▸ **The problem**:
Reproduce the full set of records that follow, exactly as shown.

+++ Dataset excerpts +++

-- ==== Sys2Proof/Laws/PerInstr.lean ====
section
/-! SUPPORT. Per command: the control word the encoder writes is selected by the command's row of the opcode map, its
`match` and `mask` written out from 30_encoding R76. -/

namespace Sys2Proof.Laws.EncodesInRow

open Sys2Proof

/-- `mask` of the command's row (30_encoding R76). -/
def rowMask : Instr → BitVec 32
  | .nop => 0xFFFFFFFF#32
  | .zeroize => 0xFFFFFFFF#32
  | .statrd => 0xFFFFFFFF#32
  | .keywr _ _ => 0xFFFFFFFC#32
  | .keyinit _ => 0xFFFFFF00#32
  | .begin => 0xFFFFFFFF#32
  | .adpush _ _ _ => 0xFFFFFEE0#32
  | .msgpush _ _ => 0xFFFFFFE0#32
  | .encrypt => 0xFFFFFFFF#32
  | .decrypt => 0xFFFFFFFF#32
  | .outrd _ => 0xFF000000#32

/-- `match` of the command's row (30_encoding R76). -/
def rowMatch : Instr → BitVec 32
  | .nop => 0x00000000#32
  | .zeroize => 0x01000000#32
  | .statrd => 0x02000000#32
  | .keywr _ _ => 0x10000000#32
  | .keyinit _ => 0x11000000#32
  | .begin => 0x20000000#32
  | .adpush _ _ _ => 0x21000000#32
  | .msgpush _ _ => 0x22000000#32
  | .encrypt => 0x30000000#32
  | .decrypt => 0x31000000#32
  | .outrd _ => 0x40000000#32

/-- The row of the command selects its control word, for every operand the type admits. -/
def Statement (i : Instr) : Prop := encodeCtrl i &&& rowMask i = rowMatch i

theorem nop : Statement .nop := by unfold Statement; decide

theorem zeroize : Statement .zeroize := by unfold Statement; decide

theorem statrd : Statement .statrd := by unfold Statement; decide

theorem keywr (idx : Fin 4) (data : Block) : Statement (.keywr idx data) := by
  show (0x10#8 ++ BitVec.ofNat 24 idx.val) &&& 0xFFFFFFFC#32 = 0x10000000#32
  revert idx
  decide

theorem keyinit (klen : Fin 256) : Statement (.keyinit klen) := by
  have h : BitVec.ofNat 24 klen.val &&& 0xFFFF00#24 = 0#24 := by
    apply BitVec.eq_of_getLsbD_eq
    intro n hn
    have hm : ∀ n, n < 24 → (0xFFFF00#24).getLsbD n = decide (8 ≤ n) := by decide
    rw [BitVec.getLsbD_and, hm n hn, BitVec.getLsbD_ofNat]
    by_cases h8 : 8 ≤ n
    · have hk : klen.val < 2 ^ n := Nat.lt_of_lt_of_le klen.isLt (Nat.pow_le_pow_right (n := 2) (by decide) h8)
      simp [Nat.testBit_lt_two_pow hk]
    · simp [h8]
  show (0x11#8 ++ BitVec.ofNat 24 klen.val) &&& (0xFF#8 ++ 0xFFFF00#24) = 0x11#8 ++ 0#24
  rw [BitVec.and_append, h]
  rfl

theorem begin : Statement .begin := by unfold Statement; decide

theorem adpush (nbytes : Fin 17) (last : Bool) (data : Block) : Statement (.adpush nbytes last data) := by
  show (0x21#8 ++ ((if last then 0x100#24 else 0#24) ||| BitVec.ofNat 24 nbytes.val)) &&&
    0xFFFFFEE0#32 = 0x21000000#32
  revert nbytes last
  decide

theorem msgpush (nbytes : Fin 17) (data : Block) : Statement (.msgpush nbytes data) := by
  show (0x22#8 ++ BitVec.ofNat 24 nbytes.val) &&& 0xFFFFFFE0#32 = 0x22000000#32
  revert nbytes
  decide

theorem encrypt : Statement .encrypt := by unfold Statement; decide

theorem decrypt : Statement .decrypt := by unfold Statement; decide

theorem outrd (blk : Fin 16777216) : Statement (.outrd blk) := by
  show (0x40#8 ++ BitVec.ofNat 24 blk.val) &&& (0xFF#8 ++ 0#24) = 0x40#8 ++ 0#24
  rw [BitVec.and_append, BitVec.and_zero]
  rfl

end Sys2Proof.Laws.EncodesInRow
end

+++

▸ **Response to the task**:
-- ==== Sys2Proof/Laws/PerInstr.lean ====
section
/-! SUPPORT. Per command: the control word the encoder writes is selected by the command's row of the opcode map, its
`match` and `mask` written out from 30_encoding R76. -/

namespace Sys2Proof.Laws.EncodesInRow

open Sys2Proof

/-- `mask` of the command's row (30_encoding R76). -/
def rowMask : Instr → BitVec 32
  | .nop => 0xFFFFFFFF#32
  | .zeroize => 0xFFFFFFFF#32
  | .statrd => 0xFFFFFFFF#32
  | .keywr _ _ => 0xFFFFFFFC#32
  | .keyinit _ => 0xFFFFFF00#32
  | .begin => 0xFFFFFFFF#32
  | .adpush _ _ _ => 0xFFFFFEE0#32
  | .msgpush _ _ => 0xFFFFFFE0#32
  | .encrypt => 0xFFFFFFFF#32
  | .decrypt => 0xFFFFFFFF#32
  | .outrd _ => 0xFF000000#32

/-- `match` of the command's row (30_encoding R76). -/
def rowMatch : Instr → BitVec 32
  | .nop => 0x00000000#32
  | .zeroize => 0x01000000#32
  | .statrd => 0x02000000#32
  | .keywr _ _ => 0x10000000#32
  | .keyinit _ => 0x11000000#32
  | .begin => 0x20000000#32
  | .adpush _ _ _ => 0x21000000#32
  | .msgpush _ _ => 0x22000000#32
  | .encrypt => 0x30000000#32
  | .decrypt => 0x31000000#32
  | .outrd _ => 0x40000000#32

/-- The row of the command selects its control word, for every operand the type admits. -/
def Statement (i : Instr) : Prop := encodeCtrl i &&& rowMask i = rowMatch i

theorem nop : Statement .nop := by unfold Statement; decide

theorem zeroize : Statement .zeroize := by unfold Statement; decide

theorem statrd : Statement .statrd := by unfold Statement; decide

theorem keywr (idx : Fin 4) (data : Block) : Statement (.keywr idx data) := by
  show (0x10#8 ++ BitVec.ofNat 24 idx.val) &&& 0xFFFFFFFC#32 = 0x10000000#32
  revert idx
  decide

theorem keyinit (klen : Fin 256) : Statement (.keyinit klen) := by
  have h : BitVec.ofNat 24 klen.val &&& 0xFFFF00#24 = 0#24 := by
    apply BitVec.eq_of_getLsbD_eq
    intro n hn
    have hm : ∀ n, n < 24 → (0xFFFF00#24).getLsbD n = decide (8 ≤ n) := by decide
    rw [BitVec.getLsbD_and, hm n hn, BitVec.getLsbD_ofNat]
    by_cases h8 : 8 ≤ n
    · have hk : klen.val < 2 ^ n := Nat.lt_of_lt_of_le klen.isLt (Nat.pow_le_pow_right (n := 2) (by decide) h8)
      simp [Nat.testBit_lt_two_pow hk]
    · simp [h8]
  show (0x11#8 ++ BitVec.ofNat 24 klen.val) &&& (0xFF#8 ++ 0xFFFF00#24) = 0x11#8 ++ 0#24
  rw [BitVec.and_append, h]
  rfl

theorem begin : Statement .begin := by unfold Statement; decide

theorem adpush (nbytes : Fin 17) (last : Bool) (data : Block) : Statement (.adpush nbytes last data) := by
  show (0x21#8 ++ ((if last then 0x100#24 else 0#24) ||| BitVec.ofNat 24 nbytes.val)) &&&
    0xFFFFFEE0#32 = 0x21000000#32
  revert nbytes last
  decide

theorem msgpush (nbytes : Fin 17) (data : Block) : Statement (.msgpush nbytes data) := by
  show (0x22#8 ++ BitVec.ofNat 24 nbytes.val) &&& 0xFFFFFFE0#32 = 0x22000000#32
  revert nbytes
  decide

theorem encrypt : Statement .encrypt := by unfold Statement; decide

theorem decrypt : Statement .decrypt := by unfold Statement; decide

theorem outrd (blk : Fin 16777216) : Statement (.outrd blk) := by
  show (0x40#8 ++ BitVec.ofNat 24 blk.val) &&& (0xFF#8 ++ 0#24) = 0x40#8 ++ 0#24
  rw [BitVec.and_append, BitVec.and_zero]
  rfl

end Sys2Proof.Laws.EncodesInRow
end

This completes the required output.